## EXERCISE DETAILS
Reproduce the data exactly. Omit no record.

┌─ WORKING DATA

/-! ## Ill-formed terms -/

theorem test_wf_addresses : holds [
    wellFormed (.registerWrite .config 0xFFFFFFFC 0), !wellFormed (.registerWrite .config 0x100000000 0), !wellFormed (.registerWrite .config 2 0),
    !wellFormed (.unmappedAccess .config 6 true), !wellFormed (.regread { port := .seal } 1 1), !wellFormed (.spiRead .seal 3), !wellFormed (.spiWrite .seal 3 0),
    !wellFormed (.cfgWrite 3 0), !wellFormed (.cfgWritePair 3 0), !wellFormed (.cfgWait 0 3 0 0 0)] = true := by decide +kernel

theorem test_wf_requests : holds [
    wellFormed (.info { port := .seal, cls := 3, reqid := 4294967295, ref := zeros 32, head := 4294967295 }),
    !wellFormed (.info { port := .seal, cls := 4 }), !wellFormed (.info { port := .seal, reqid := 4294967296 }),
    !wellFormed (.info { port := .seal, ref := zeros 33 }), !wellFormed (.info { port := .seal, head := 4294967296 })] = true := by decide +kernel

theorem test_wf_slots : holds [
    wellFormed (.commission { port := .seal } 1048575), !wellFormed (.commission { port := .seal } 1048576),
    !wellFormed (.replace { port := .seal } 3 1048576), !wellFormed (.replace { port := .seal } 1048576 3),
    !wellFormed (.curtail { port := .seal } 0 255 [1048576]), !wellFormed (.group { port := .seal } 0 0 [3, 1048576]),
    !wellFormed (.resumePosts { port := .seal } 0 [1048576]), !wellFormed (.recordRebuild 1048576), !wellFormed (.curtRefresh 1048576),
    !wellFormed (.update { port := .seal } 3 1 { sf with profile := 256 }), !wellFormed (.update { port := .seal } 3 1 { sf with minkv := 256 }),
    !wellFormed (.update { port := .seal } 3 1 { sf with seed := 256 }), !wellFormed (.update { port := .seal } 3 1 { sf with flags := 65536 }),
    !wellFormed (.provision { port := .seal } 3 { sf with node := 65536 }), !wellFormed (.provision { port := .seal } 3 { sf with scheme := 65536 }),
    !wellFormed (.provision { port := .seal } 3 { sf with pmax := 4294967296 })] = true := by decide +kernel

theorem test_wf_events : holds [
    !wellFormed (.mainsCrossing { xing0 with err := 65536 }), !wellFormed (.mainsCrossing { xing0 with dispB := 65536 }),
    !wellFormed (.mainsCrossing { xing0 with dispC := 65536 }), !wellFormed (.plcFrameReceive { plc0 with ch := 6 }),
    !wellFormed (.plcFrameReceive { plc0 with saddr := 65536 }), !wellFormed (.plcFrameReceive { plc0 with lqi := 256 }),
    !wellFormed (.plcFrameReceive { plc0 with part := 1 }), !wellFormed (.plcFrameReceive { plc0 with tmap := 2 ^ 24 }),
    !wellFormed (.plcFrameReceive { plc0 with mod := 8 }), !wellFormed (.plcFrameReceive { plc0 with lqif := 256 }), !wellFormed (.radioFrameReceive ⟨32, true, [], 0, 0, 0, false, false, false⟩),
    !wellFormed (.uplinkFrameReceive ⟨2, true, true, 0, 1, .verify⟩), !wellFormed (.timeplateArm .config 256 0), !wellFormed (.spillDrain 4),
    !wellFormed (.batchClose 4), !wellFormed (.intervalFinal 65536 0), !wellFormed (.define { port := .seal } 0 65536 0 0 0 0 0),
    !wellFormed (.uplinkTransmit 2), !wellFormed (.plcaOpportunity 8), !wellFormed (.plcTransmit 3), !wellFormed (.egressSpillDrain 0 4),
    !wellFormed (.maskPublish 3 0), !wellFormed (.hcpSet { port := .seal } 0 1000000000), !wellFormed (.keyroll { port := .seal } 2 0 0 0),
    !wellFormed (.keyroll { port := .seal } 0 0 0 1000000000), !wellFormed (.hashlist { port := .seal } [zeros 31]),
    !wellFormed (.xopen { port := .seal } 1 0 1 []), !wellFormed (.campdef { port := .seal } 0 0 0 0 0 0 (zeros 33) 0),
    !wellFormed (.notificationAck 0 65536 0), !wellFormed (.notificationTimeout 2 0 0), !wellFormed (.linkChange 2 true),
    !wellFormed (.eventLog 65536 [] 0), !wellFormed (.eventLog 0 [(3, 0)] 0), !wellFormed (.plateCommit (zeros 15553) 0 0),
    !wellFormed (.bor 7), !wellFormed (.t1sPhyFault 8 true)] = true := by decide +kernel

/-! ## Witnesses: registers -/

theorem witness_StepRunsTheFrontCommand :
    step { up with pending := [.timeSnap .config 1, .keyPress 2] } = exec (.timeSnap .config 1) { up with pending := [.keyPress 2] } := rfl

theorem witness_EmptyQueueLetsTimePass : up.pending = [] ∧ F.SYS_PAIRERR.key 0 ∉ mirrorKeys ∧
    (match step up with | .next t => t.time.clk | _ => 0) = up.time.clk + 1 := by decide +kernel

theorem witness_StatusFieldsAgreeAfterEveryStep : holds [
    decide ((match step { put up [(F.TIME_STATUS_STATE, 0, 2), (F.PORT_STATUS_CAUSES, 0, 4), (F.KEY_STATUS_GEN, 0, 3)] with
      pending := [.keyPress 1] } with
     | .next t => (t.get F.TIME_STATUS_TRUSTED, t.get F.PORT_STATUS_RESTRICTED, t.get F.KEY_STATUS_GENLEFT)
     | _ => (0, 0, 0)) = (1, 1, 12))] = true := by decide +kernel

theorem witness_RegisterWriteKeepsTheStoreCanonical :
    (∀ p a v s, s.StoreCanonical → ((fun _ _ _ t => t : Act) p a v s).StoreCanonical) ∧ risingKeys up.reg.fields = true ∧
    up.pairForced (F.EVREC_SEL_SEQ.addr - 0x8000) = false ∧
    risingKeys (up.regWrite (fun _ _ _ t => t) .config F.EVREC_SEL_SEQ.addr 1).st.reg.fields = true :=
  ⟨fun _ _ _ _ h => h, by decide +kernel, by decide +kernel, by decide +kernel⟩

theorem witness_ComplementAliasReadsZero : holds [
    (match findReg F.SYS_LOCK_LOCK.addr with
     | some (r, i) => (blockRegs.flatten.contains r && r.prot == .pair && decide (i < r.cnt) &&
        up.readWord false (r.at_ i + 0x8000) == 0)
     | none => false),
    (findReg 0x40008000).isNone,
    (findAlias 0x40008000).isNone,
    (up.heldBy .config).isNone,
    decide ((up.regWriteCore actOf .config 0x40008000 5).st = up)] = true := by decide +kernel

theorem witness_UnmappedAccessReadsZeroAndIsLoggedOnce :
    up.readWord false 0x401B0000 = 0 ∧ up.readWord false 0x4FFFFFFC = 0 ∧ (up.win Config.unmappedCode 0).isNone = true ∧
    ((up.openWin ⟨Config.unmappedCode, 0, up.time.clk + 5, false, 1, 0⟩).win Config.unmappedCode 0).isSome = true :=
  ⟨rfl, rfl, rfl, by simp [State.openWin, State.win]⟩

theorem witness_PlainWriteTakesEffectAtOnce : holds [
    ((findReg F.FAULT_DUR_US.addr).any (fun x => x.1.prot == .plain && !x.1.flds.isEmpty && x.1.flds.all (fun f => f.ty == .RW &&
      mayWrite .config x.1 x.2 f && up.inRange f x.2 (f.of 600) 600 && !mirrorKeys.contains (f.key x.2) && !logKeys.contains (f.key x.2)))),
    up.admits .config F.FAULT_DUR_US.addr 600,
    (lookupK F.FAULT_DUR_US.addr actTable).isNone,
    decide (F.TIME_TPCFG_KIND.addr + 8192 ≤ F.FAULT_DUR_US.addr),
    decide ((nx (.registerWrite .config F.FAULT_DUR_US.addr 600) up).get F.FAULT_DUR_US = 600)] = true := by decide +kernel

└─

## EXERCISE SOLUTION
/-! ## Ill-formed terms -/

theorem test_wf_addresses : holds [
    wellFormed (.registerWrite .config 0xFFFFFFFC 0), !wellFormed (.registerWrite .config 0x100000000 0), !wellFormed (.registerWrite .config 2 0),
    !wellFormed (.unmappedAccess .config 6 true), !wellFormed (.regread { port := .seal } 1 1), !wellFormed (.spiRead .seal 3), !wellFormed (.spiWrite .seal 3 0),
    !wellFormed (.cfgWrite 3 0), !wellFormed (.cfgWritePair 3 0), !wellFormed (.cfgWait 0 3 0 0 0)] = true := by decide +kernel

theorem test_wf_requests : holds [
    wellFormed (.info { port := .seal, cls := 3, reqid := 4294967295, ref := zeros 32, head := 4294967295 }),
    !wellFormed (.info { port := .seal, cls := 4 }), !wellFormed (.info { port := .seal, reqid := 4294967296 }),
    !wellFormed (.info { port := .seal, ref := zeros 33 }), !wellFormed (.info { port := .seal, head := 4294967296 })] = true := by decide +kernel

theorem test_wf_slots : holds [
    wellFormed (.commission { port := .seal } 1048575), !wellFormed (.commission { port := .seal } 1048576),
    !wellFormed (.replace { port := .seal } 3 1048576), !wellFormed (.replace { port := .seal } 1048576 3),
    !wellFormed (.curtail { port := .seal } 0 255 [1048576]), !wellFormed (.group { port := .seal } 0 0 [3, 1048576]),
    !wellFormed (.resumePosts { port := .seal } 0 [1048576]), !wellFormed (.recordRebuild 1048576), !wellFormed (.curtRefresh 1048576),
    !wellFormed (.update { port := .seal } 3 1 { sf with profile := 256 }), !wellFormed (.update { port := .seal } 3 1 { sf with minkv := 256 }),
    !wellFormed (.update { port := .seal } 3 1 { sf with seed := 256 }), !wellFormed (.update { port := .seal } 3 1 { sf with flags := 65536 }),
    !wellFormed (.provision { port := .seal } 3 { sf with node := 65536 }), !wellFormed (.provision { port := .seal } 3 { sf with scheme := 65536 }),
    !wellFormed (.provision { port := .seal } 3 { sf with pmax := 4294967296 })] = true := by decide +kernel

theorem test_wf_events : holds [
    !wellFormed (.mainsCrossing { xing0 with err := 65536 }), !wellFormed (.mainsCrossing { xing0 with dispB := 65536 }),
    !wellFormed (.mainsCrossing { xing0 with dispC := 65536 }), !wellFormed (.plcFrameReceive { plc0 with ch := 6 }),
    !wellFormed (.plcFrameReceive { plc0 with saddr := 65536 }), !wellFormed (.plcFrameReceive { plc0 with lqi := 256 }),
    !wellFormed (.plcFrameReceive { plc0 with part := 1 }), !wellFormed (.plcFrameReceive { plc0 with tmap := 2 ^ 24 }),
    !wellFormed (.plcFrameReceive { plc0 with mod := 8 }), !wellFormed (.plcFrameReceive { plc0 with lqif := 256 }), !wellFormed (.radioFrameReceive ⟨32, true, [], 0, 0, 0, false, false, false⟩),
    !wellFormed (.uplinkFrameReceive ⟨2, true, true, 0, 1, .verify⟩), !wellFormed (.timeplateArm .config 256 0), !wellFormed (.spillDrain 4),
    !wellFormed (.batchClose 4), !wellFormed (.intervalFinal 65536 0), !wellFormed (.define { port := .seal } 0 65536 0 0 0 0 0),
    !wellFormed (.uplinkTransmit 2), !wellFormed (.plcaOpportunity 8), !wellFormed (.plcTransmit 3), !wellFormed (.egressSpillDrain 0 4),
    !wellFormed (.maskPublish 3 0), !wellFormed (.hcpSet { port := .seal } 0 1000000000), !wellFormed (.keyroll { port := .seal } 2 0 0 0),
    !wellFormed (.keyroll { port := .seal } 0 0 0 1000000000), !wellFormed (.hashlist { port := .seal } [zeros 31]),
    !wellFormed (.xopen { port := .seal } 1 0 1 []), !wellFormed (.campdef { port := .seal } 0 0 0 0 0 0 (zeros 33) 0),
    !wellFormed (.notificationAck 0 65536 0), !wellFormed (.notificationTimeout 2 0 0), !wellFormed (.linkChange 2 true),
    !wellFormed (.eventLog 65536 [] 0), !wellFormed (.eventLog 0 [(3, 0)] 0), !wellFormed (.plateCommit (zeros 15553) 0 0),
    !wellFormed (.bor 7), !wellFormed (.t1sPhyFault 8 true)] = true := by decide +kernel

/-! ## Witnesses: registers -/

theorem witness_StepRunsTheFrontCommand :
    step { up with pending := [.timeSnap .config 1, .keyPress 2] } = exec (.timeSnap .config 1) { up with pending := [.keyPress 2] } := rfl

theorem witness_EmptyQueueLetsTimePass : up.pending = [] ∧ F.SYS_PAIRERR.key 0 ∉ mirrorKeys ∧
    (match step up with | .next t => t.time.clk | _ => 0) = up.time.clk + 1 := by decide +kernel

theorem witness_StatusFieldsAgreeAfterEveryStep : holds [
    decide ((match step { put up [(F.TIME_STATUS_STATE, 0, 2), (F.PORT_STATUS_CAUSES, 0, 4), (F.KEY_STATUS_GEN, 0, 3)] with
      pending := [.keyPress 1] } with
     | .next t => (t.get F.TIME_STATUS_TRUSTED, t.get F.PORT_STATUS_RESTRICTED, t.get F.KEY_STATUS_GENLEFT)
     | _ => (0, 0, 0)) = (1, 1, 12))] = true := by decide +kernel

theorem witness_RegisterWriteKeepsTheStoreCanonical :
    (∀ p a v s, s.StoreCanonical → ((fun _ _ _ t => t : Act) p a v s).StoreCanonical) ∧ risingKeys up.reg.fields = true ∧
    up.pairForced (F.EVREC_SEL_SEQ.addr - 0x8000) = false ∧
    risingKeys (up.regWrite (fun _ _ _ t => t) .config F.EVREC_SEL_SEQ.addr 1).st.reg.fields = true :=
  ⟨fun _ _ _ _ h => h, by decide +kernel, by decide +kernel, by decide +kernel⟩

theorem witness_ComplementAliasReadsZero : holds [
    (match findReg F.SYS_LOCK_LOCK.addr with
     | some (r, i) => (blockRegs.flatten.contains r && r.prot == .pair && decide (i < r.cnt) &&
        up.readWord false (r.at_ i + 0x8000) == 0)
     | none => false),
    (findReg 0x40008000).isNone,
    (findAlias 0x40008000).isNone,
    (up.heldBy .config).isNone,
    decide ((up.regWriteCore actOf .config 0x40008000 5).st = up)] = true := by decide +kernel

theorem witness_UnmappedAccessReadsZeroAndIsLoggedOnce :
    up.readWord false 0x401B0000 = 0 ∧ up.readWord false 0x4FFFFFFC = 0 ∧ (up.win Config.unmappedCode 0).isNone = true ∧
    ((up.openWin ⟨Config.unmappedCode, 0, up.time.clk + 5, false, 1, 0⟩).win Config.unmappedCode 0).isSome = true :=
  ⟨rfl, rfl, rfl, by simp [State.openWin, State.win]⟩

theorem witness_PlainWriteTakesEffectAtOnce : holds [
    ((findReg F.FAULT_DUR_US.addr).any (fun x => x.1.prot == .plain && !x.1.flds.isEmpty && x.1.flds.all (fun f => f.ty == .RW &&
      mayWrite .config x.1 x.2 f && up.inRange f x.2 (f.of 600) 600 && !mirrorKeys.contains (f.key x.2) && !logKeys.contains (f.key x.2)))),
    up.admits .config F.FAULT_DUR_US.addr 600,
    (lookupK F.FAULT_DUR_US.addr actTable).isNone,
    decide (F.TIME_TPCFG_KIND.addr + 8192 ≤ F.FAULT_DUR_US.addr),
    decide ((nx (.registerWrite .config F.FAULT_DUR_US.addr 600) up).get F.FAULT_DUR_US = 600)] = true := by decide +kernel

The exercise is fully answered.